### Records for this exercise
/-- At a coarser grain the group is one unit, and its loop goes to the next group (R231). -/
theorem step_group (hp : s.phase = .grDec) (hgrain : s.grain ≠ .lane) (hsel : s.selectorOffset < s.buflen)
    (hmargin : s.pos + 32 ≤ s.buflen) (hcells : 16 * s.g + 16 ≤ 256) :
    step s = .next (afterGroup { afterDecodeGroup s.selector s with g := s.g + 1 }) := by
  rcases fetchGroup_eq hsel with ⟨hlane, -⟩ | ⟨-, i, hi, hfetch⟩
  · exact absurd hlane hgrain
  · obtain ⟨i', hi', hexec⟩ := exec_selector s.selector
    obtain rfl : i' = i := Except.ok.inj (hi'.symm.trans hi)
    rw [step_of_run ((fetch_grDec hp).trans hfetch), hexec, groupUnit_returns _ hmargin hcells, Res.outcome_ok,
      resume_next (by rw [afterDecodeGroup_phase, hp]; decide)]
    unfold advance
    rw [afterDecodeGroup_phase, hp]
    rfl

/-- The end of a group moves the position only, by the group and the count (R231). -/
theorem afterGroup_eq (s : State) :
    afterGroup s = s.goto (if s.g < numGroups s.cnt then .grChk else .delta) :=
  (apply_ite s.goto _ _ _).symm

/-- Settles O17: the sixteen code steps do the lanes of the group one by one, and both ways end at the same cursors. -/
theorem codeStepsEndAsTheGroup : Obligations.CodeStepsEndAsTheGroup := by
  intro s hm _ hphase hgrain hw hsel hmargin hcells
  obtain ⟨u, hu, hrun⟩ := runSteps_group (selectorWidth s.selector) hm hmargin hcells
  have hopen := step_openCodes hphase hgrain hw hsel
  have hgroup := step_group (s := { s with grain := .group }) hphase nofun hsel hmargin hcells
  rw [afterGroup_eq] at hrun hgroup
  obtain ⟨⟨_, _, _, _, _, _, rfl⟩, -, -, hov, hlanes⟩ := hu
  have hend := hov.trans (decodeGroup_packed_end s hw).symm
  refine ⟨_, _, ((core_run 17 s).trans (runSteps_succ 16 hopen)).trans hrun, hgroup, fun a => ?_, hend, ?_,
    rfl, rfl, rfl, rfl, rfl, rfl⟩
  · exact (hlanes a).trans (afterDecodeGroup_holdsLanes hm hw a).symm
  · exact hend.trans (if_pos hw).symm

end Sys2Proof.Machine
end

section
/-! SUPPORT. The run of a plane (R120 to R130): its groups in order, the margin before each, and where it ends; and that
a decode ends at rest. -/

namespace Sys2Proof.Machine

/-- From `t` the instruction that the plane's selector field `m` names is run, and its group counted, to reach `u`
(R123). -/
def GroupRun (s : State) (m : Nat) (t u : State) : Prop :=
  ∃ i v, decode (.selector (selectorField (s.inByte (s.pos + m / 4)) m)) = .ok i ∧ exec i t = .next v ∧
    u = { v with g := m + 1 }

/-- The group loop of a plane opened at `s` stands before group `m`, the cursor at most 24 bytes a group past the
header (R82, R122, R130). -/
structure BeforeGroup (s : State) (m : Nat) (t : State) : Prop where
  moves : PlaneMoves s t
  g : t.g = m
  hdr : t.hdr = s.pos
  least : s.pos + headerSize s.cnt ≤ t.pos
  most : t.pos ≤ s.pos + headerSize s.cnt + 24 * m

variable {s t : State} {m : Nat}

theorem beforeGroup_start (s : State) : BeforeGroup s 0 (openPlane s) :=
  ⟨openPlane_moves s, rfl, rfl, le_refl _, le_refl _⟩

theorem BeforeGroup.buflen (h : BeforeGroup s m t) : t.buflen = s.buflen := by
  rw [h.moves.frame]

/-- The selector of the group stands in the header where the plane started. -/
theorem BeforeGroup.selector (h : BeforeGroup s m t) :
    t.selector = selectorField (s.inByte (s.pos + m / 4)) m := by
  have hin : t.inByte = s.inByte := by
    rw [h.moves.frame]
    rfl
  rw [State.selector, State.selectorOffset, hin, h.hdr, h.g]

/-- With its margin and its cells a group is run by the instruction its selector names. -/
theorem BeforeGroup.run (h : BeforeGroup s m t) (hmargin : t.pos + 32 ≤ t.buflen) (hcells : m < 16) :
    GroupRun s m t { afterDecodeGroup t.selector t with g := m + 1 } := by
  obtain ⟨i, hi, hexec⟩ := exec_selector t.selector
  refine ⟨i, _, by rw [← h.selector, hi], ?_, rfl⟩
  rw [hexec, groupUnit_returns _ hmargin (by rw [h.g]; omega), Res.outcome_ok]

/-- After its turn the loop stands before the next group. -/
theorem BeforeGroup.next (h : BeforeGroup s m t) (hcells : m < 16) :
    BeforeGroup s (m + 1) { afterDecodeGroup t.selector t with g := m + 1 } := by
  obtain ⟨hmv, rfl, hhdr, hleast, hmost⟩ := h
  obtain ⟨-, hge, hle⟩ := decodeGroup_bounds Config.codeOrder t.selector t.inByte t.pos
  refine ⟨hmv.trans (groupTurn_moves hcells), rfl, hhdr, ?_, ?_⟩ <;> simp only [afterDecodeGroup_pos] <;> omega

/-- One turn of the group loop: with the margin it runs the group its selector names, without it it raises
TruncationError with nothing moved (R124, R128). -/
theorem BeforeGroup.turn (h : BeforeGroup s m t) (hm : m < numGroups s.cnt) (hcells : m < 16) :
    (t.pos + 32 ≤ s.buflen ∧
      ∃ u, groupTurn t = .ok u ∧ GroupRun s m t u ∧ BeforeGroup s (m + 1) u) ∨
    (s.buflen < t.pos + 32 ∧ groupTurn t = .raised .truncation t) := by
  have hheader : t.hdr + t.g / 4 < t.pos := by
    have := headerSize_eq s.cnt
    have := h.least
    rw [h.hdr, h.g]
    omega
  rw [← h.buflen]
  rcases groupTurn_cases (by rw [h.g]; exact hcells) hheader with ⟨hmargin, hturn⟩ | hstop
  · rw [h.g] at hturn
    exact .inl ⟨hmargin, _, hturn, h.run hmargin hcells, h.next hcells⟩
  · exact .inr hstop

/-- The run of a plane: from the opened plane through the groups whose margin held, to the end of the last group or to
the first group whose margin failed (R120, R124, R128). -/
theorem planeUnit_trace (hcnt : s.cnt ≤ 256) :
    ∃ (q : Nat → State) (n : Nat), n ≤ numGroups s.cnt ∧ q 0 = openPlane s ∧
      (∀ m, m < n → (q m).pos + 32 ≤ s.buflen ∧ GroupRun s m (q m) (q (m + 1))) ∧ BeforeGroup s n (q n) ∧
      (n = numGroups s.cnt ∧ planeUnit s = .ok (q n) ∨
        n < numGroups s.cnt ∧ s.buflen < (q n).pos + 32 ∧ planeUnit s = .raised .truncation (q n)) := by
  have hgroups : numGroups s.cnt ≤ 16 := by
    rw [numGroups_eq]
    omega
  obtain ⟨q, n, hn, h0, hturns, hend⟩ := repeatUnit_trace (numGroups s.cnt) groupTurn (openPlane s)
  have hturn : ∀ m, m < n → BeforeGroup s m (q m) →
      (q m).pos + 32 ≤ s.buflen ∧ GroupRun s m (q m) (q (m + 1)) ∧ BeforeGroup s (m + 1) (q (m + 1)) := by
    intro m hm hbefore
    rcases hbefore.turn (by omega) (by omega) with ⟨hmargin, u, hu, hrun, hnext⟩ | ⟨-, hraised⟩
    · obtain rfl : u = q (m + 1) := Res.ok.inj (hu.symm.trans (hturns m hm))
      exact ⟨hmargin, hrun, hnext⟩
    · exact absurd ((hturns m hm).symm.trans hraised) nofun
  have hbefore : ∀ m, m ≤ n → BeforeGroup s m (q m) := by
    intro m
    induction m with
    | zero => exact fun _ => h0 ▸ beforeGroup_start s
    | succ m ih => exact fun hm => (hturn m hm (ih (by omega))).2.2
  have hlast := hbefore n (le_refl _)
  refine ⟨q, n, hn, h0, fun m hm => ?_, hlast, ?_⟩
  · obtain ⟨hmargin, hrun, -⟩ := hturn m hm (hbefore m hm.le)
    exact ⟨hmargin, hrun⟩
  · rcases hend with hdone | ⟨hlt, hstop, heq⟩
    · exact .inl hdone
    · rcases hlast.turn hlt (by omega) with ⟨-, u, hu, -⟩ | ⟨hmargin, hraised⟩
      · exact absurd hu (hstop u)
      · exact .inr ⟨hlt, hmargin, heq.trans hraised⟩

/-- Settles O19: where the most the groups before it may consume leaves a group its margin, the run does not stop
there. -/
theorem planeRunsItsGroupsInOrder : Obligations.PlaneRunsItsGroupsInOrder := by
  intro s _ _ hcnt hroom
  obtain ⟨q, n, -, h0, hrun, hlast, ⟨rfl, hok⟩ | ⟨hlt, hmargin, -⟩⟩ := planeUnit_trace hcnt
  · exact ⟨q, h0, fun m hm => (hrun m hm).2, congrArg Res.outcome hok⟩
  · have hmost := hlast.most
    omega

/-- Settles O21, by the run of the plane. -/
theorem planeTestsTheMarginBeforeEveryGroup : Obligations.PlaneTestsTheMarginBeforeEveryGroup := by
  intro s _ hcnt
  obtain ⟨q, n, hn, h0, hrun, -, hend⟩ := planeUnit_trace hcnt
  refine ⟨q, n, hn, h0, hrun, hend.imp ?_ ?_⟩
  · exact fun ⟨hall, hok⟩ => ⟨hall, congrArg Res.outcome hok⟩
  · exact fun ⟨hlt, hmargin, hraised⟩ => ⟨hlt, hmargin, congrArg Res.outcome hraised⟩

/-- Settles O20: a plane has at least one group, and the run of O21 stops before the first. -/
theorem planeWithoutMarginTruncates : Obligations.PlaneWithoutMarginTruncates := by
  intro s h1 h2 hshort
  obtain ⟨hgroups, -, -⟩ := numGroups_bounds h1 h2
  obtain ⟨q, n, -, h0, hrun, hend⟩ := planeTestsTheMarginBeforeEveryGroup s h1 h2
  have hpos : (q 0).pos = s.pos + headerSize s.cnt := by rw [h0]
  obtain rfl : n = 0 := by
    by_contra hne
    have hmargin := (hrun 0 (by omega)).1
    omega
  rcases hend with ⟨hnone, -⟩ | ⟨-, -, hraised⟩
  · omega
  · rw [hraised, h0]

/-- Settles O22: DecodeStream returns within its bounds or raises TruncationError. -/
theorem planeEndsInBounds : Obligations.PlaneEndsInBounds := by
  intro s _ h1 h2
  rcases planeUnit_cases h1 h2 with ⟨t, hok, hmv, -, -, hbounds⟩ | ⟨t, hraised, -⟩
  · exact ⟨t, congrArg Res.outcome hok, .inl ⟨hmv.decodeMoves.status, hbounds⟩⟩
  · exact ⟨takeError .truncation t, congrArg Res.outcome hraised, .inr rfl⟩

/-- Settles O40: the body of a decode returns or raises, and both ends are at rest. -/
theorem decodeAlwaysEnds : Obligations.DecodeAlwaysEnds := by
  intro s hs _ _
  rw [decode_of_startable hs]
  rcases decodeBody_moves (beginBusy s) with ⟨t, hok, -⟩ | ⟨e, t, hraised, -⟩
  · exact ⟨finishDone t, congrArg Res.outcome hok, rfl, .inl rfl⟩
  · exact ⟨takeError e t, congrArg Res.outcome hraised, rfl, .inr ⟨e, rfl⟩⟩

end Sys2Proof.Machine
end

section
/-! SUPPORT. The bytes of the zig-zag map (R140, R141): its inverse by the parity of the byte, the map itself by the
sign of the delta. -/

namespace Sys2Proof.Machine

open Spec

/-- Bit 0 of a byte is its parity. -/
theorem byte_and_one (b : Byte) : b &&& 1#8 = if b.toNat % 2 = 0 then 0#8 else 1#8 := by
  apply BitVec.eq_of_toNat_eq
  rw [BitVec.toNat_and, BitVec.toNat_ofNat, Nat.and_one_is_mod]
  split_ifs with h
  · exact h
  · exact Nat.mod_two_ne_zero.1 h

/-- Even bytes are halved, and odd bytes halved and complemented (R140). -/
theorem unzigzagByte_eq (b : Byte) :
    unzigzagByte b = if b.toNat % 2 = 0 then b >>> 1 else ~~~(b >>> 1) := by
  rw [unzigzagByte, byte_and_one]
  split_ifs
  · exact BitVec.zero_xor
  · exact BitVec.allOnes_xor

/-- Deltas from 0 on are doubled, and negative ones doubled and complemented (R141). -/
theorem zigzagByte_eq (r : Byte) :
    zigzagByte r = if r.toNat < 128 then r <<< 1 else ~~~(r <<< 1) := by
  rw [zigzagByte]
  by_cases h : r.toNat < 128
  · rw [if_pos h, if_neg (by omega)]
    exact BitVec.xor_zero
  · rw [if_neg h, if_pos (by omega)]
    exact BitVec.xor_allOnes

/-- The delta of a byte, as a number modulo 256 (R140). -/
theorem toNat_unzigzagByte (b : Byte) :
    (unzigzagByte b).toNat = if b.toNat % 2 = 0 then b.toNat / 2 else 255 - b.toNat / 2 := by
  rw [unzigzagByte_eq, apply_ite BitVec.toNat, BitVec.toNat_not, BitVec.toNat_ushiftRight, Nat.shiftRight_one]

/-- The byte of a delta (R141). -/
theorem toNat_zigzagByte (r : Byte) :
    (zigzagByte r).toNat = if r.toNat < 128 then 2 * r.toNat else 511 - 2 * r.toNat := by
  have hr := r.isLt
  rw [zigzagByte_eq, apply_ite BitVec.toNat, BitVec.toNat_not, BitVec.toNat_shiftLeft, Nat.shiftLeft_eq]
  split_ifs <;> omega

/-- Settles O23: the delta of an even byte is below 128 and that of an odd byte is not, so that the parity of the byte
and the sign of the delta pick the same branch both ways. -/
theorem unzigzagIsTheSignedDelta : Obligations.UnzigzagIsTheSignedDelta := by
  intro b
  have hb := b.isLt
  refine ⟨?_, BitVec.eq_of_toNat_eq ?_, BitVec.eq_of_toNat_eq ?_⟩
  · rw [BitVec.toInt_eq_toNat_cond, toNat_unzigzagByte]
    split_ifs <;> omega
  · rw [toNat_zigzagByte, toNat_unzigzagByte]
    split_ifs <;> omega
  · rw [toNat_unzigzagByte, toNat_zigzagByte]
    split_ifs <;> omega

### What you will do
Everything from the line with "theorem toNat_unzigzagByte (b" through the last line of the data is to be retyped verbatim, with no other text.

### Reply
theorem toNat_unzigzagByte (b : Byte) :
    (unzigzagByte b).toNat = if b.toNat % 2 = 0 then b.toNat / 2 else 255 - b.toNat / 2 := by
  rw [unzigzagByte_eq, apply_ite BitVec.toNat, BitVec.toNat_not, BitVec.toNat_ushiftRight, Nat.shiftRight_one]

/-- The byte of a delta (R141). -/
theorem toNat_zigzagByte (r : Byte) :
    (zigzagByte r).toNat = if r.toNat < 128 then 2 * r.toNat else 511 - 2 * r.toNat := by
  have hr := r.isLt
  rw [zigzagByte_eq, apply_ite BitVec.toNat, BitVec.toNat_not, BitVec.toNat_shiftLeft, Nat.shiftLeft_eq]
  split_ifs <;> omega

/-- Settles O23: the delta of an even byte is below 128 and that of an odd byte is not, so that the parity of the byte
and the sign of the delta pick the same branch both ways. -/
theorem unzigzagIsTheSignedDelta : Obligations.UnzigzagIsTheSignedDelta := by
  intro b
  have hb := b.isLt
  refine ⟨?_, BitVec.eq_of_toNat_eq ?_, BitVec.eq_of_toNat_eq ?_⟩
  · rw [BitVec.toInt_eq_toNat_cond, toNat_unzigzagByte]
    split_ifs <;> omega
  · rw [toNat_zigzagByte, toNat_unzigzagByte]
    split_ifs <;> omega
  · rw [toNat_unzigzagByte, toNat_zigzagByte]
    split_ifs <;> omega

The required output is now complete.